-- ==== Sys2Proof/Machine/Font.lean ====
section
/-! DEFINITION. The FONT parameter (spec/20_memory.md R36, R37): the 80 bytes at 0x000 to 0x04F after reset, fixed for the
life of the machine (spec/10_state.md section 1). Reset with a FONT (`State.resetWith`) and the host operations take it as an
argument, as spec/00_scope.md R4 asks of an OPEN parameter. DESIGN CHOICE (assumption 7, unsafe): the one constant
`State.reset` of the host's interface is the reset of the machine whose FONT is the default table the spec prints. -/

namespace Sys2Proof

/-- A FONT: 80 bytes (R37). -/
abbrev Config.Font := Vector Byte 80

/-- The rows of the default FONT of R37, five a glyph, in the order 0 to F. -/
def Config.defaultFontRows : List Byte :=
  [0xF0, 0x90, 0x90, 0x90, 0xF0] ++ [0x20, 0x60, 0x20, 0x20, 0x70] ++
  [0xF0, 0x10, 0xF0, 0x80, 0xF0] ++ [0xF0, 0x10, 0xF0, 0x10, 0xF0] ++
  [0x90, 0x90, 0xF0, 0x10, 0x10] ++ [0xF0, 0x80, 0xF0, 0x10, 0xF0] ++
  [0xF0, 0x80, 0xF0, 0x90, 0xF0] ++ [0xF0, 0x10, 0x20, 0x40, 0x40] ++
  [0xF0, 0x90, 0xF0, 0x90, 0xF0] ++ [0xF0, 0x90, 0xF0, 0x10, 0xF0] ++
  [0xF0, 0x90, 0xF0, 0x90, 0x90] ++ [0xE0, 0x90, 0xE0, 0x90, 0xE0] ++
  [0xF0, 0x80, 0x80, 0x80, 0xF0] ++ [0xE0, 0x90, 0x90, 0x90, 0xE0] ++
  [0xF0, 0x80, 0xF0, 0x80, 0xF0] ++ [0xF0, 0x80, 0xF0, 0x80, 0x80]

/-- The default FONT (R37). -/
def Config.defaultFont : Config.Font := ⟨Config.defaultFontRows.toArray, rfl⟩

/-- What memory holds after reset (R22) on a machine with a given FONT: `FONT[a]` at 0x000 to 0x04F, 0x00 above. -/
def resetByteOf (font : Config.Font) (a : Nat) : Byte := if h : a < 80 then font[a] else 0

/-- What an address that memory does not list holds: the reset contents under the default FONT. -/
def resetByte (a : Nat) : Byte := resetByteOf Config.defaultFont a

end Sys2Proof
end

▸ **Task to carry out**: Exactly the lines from the one with "[0xF0, 0x90, 0xF0, 0x90, 0x90]" through the final line of the entries are to be returned, both ends included.

▸ **Answer to this task**:
  [0xF0, 0x90, 0xF0, 0x90, 0x90] ++ [0xE0, 0x90, 0xE0, 0x90, 0xE0] ++
  [0xF0, 0x80, 0x80, 0x80, 0xF0] ++ [0xE0, 0x90, 0x90, 0x90, 0xE0] ++
  [0xF0, 0x80, 0xF0, 0x80, 0xF0] ++ [0xF0, 0x80, 0xF0, 0x80, 0x80]

/-- The default FONT (R37). -/
def Config.defaultFont : Config.Font := ⟨Config.defaultFontRows.toArray, rfl⟩

/-- What memory holds after reset (R22) on a machine with a given FONT: `FONT[a]` at 0x000 to 0x04F, 0x00 above. -/
def resetByteOf (font : Config.Font) (a : Nat) : Byte := if h : a < 80 then font[a] else 0

/-- What an address that memory does not list holds: the reset contents under the default FONT. -/
def resetByte (a : Nat) : Byte := resetByteOf Config.defaultFont a

end Sys2Proof
end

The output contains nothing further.